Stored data
☆ ☆ ☆ ☆ ☆

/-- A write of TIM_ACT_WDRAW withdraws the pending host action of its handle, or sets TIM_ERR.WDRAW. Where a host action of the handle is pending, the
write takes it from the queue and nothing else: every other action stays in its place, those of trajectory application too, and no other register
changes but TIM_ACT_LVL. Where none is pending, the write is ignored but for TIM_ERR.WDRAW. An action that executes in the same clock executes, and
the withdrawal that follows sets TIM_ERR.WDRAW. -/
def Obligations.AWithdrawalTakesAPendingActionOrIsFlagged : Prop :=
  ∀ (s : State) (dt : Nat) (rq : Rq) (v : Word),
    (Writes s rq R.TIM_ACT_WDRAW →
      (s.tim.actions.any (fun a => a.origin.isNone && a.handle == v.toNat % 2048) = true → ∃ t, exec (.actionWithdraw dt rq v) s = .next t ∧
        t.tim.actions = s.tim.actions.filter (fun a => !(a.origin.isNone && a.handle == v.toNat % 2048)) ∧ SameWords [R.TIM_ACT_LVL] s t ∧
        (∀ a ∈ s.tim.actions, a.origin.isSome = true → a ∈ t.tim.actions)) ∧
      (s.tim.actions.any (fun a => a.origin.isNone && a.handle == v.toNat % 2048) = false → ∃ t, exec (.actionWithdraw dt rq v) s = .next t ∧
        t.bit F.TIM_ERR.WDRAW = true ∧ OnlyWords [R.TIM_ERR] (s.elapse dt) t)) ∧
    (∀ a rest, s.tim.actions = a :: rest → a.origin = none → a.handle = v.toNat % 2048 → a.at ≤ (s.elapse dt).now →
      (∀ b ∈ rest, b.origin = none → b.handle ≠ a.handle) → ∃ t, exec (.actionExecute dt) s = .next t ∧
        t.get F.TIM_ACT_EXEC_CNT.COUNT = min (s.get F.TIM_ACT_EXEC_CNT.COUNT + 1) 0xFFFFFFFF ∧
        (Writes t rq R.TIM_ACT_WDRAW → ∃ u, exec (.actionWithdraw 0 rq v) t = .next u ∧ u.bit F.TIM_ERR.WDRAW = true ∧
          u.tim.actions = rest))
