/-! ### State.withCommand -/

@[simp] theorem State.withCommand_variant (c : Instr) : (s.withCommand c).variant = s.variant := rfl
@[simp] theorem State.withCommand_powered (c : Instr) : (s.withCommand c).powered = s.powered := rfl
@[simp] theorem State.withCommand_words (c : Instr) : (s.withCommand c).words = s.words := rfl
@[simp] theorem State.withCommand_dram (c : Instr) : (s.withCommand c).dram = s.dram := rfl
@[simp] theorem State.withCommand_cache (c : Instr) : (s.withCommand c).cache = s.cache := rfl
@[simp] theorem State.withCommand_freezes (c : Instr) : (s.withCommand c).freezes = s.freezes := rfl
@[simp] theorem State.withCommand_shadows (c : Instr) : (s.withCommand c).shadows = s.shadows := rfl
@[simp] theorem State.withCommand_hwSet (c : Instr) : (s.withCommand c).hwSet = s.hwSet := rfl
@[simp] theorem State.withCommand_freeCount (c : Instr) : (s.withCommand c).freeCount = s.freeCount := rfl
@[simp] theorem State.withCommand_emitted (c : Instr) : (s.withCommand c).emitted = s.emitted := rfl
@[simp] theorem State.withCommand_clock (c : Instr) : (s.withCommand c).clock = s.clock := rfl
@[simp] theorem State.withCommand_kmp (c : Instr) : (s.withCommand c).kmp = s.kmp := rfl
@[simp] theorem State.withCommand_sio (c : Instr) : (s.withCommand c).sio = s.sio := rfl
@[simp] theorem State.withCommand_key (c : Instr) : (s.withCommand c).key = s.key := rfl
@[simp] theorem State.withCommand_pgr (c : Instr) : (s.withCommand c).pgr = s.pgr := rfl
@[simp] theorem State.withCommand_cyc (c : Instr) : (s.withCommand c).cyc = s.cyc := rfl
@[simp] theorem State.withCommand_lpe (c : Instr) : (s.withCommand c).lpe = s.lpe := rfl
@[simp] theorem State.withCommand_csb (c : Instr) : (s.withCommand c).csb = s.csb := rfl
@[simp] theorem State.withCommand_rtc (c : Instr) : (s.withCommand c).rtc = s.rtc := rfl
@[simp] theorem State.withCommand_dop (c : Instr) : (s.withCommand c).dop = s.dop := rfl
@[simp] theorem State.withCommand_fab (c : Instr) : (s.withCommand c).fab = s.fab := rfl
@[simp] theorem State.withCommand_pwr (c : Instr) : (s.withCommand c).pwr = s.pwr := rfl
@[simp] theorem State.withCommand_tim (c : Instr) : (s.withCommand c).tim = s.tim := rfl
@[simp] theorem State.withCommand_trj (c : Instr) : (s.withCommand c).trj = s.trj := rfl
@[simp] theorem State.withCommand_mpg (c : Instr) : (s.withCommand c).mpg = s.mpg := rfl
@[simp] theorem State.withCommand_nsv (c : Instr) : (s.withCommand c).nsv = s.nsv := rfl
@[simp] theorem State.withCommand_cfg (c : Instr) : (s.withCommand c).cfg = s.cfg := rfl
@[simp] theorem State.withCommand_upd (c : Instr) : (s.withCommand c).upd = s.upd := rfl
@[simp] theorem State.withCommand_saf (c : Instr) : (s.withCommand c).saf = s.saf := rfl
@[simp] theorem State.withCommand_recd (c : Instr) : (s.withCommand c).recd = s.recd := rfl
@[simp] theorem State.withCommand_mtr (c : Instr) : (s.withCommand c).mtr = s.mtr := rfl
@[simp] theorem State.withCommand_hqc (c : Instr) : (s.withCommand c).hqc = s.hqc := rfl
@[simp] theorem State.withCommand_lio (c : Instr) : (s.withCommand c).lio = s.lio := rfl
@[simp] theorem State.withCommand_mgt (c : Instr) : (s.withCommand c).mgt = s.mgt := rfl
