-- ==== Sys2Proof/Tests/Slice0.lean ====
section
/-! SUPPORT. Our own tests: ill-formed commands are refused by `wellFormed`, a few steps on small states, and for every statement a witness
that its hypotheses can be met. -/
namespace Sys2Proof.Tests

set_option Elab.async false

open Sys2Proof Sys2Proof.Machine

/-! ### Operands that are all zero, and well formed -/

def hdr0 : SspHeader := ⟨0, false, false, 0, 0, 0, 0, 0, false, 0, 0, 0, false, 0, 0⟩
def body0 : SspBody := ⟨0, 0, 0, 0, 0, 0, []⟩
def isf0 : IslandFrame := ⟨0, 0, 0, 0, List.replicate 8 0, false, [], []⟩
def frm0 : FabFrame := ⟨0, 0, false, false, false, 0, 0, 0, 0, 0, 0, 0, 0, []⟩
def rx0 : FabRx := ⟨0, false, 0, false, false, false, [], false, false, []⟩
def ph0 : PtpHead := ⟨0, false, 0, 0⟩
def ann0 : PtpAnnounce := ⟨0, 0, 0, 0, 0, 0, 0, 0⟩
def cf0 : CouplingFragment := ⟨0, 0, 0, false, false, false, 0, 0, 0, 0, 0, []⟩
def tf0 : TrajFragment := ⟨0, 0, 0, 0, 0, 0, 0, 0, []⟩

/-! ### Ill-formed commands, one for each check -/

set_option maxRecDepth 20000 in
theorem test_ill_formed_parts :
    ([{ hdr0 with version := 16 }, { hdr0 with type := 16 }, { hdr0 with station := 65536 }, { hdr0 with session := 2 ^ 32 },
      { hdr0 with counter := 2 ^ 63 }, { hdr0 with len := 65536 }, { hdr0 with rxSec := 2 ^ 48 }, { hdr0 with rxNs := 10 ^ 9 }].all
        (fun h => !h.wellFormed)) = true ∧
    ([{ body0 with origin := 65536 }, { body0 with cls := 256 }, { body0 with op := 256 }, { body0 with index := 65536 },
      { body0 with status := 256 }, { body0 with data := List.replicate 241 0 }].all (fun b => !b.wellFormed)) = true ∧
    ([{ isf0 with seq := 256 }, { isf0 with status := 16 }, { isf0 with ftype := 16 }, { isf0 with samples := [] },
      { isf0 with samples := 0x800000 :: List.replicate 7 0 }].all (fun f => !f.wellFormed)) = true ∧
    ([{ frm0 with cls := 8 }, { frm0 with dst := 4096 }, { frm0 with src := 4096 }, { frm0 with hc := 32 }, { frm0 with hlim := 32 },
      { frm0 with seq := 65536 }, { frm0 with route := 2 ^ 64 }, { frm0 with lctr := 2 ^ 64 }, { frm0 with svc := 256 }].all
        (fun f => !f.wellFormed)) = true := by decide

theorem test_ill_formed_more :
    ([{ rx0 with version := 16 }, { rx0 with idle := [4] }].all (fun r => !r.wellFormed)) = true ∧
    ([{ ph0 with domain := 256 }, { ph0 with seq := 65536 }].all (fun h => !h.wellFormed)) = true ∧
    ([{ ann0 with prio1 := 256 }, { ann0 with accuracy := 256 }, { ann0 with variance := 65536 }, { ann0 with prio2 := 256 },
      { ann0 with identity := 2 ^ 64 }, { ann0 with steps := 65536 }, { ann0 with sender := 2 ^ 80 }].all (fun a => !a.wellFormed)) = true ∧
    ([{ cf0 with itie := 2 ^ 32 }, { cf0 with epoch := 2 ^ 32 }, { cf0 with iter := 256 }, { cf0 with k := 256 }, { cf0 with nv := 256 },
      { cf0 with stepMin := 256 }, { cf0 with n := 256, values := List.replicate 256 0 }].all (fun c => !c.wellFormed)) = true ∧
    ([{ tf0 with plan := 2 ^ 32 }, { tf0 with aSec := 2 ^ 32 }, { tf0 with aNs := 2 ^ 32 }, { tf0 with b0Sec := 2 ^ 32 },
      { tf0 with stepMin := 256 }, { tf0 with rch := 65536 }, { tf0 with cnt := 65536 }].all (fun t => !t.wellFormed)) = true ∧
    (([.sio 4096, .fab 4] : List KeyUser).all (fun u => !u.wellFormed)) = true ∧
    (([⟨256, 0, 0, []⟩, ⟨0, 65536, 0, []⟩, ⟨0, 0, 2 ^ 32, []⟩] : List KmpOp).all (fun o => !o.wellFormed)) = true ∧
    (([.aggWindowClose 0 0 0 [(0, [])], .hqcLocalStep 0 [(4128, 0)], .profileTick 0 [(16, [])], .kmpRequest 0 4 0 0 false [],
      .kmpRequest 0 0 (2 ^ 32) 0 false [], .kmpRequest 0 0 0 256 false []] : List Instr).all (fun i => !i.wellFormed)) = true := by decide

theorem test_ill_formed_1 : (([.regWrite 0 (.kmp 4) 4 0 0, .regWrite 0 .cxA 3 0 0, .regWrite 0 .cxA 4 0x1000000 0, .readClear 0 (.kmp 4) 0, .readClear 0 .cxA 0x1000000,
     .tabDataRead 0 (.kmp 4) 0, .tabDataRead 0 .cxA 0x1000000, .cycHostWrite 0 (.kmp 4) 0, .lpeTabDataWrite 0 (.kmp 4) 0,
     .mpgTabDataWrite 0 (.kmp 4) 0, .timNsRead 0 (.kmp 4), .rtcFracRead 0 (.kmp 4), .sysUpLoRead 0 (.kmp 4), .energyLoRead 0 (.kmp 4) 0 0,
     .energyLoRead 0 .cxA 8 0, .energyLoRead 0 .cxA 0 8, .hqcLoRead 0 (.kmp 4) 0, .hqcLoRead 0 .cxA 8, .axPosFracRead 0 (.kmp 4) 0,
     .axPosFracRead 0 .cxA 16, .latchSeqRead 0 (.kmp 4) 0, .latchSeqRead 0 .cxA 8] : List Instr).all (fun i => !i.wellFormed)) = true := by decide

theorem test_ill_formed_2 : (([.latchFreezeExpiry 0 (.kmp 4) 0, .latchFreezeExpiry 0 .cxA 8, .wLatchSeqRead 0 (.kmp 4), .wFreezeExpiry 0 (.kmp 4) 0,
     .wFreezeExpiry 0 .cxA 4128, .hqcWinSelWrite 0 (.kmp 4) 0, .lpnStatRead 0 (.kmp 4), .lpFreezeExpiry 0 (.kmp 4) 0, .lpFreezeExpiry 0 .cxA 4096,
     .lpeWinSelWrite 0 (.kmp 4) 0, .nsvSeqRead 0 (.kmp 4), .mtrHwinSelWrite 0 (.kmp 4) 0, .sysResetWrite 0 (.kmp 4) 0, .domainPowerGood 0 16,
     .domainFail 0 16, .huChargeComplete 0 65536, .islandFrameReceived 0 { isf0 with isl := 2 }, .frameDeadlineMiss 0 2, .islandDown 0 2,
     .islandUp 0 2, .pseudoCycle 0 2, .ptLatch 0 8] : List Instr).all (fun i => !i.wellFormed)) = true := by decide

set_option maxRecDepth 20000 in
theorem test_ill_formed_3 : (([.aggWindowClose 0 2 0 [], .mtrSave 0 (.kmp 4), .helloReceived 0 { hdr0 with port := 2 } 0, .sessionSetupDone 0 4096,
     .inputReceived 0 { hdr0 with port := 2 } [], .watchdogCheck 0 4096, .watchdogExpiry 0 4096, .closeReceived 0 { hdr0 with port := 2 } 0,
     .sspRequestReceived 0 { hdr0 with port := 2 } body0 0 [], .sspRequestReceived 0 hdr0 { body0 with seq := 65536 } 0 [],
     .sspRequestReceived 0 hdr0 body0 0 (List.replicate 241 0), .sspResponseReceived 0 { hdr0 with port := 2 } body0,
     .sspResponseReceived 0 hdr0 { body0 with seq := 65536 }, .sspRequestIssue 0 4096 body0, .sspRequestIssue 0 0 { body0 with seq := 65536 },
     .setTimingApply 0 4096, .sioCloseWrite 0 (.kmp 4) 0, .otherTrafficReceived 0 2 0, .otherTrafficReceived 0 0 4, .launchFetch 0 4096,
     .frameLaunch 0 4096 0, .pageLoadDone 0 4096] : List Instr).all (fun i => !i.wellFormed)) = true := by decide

☆ ☆ ☆ ☆ ☆

(TASK TO COMPLETE):
The reply should hold only the lines from the top of the records through the line that has "write takes it", each one exact.

(ANSWER FOR THE TASK):
/-- A write of TIM_ACT_WDRAW withdraws the pending host action of its handle, or sets TIM_ERR.WDRAW. Where a host action of the handle is pending, the
write takes it from the queue and nothing else: every other action stays in its place, those of trajectory application too, and no other register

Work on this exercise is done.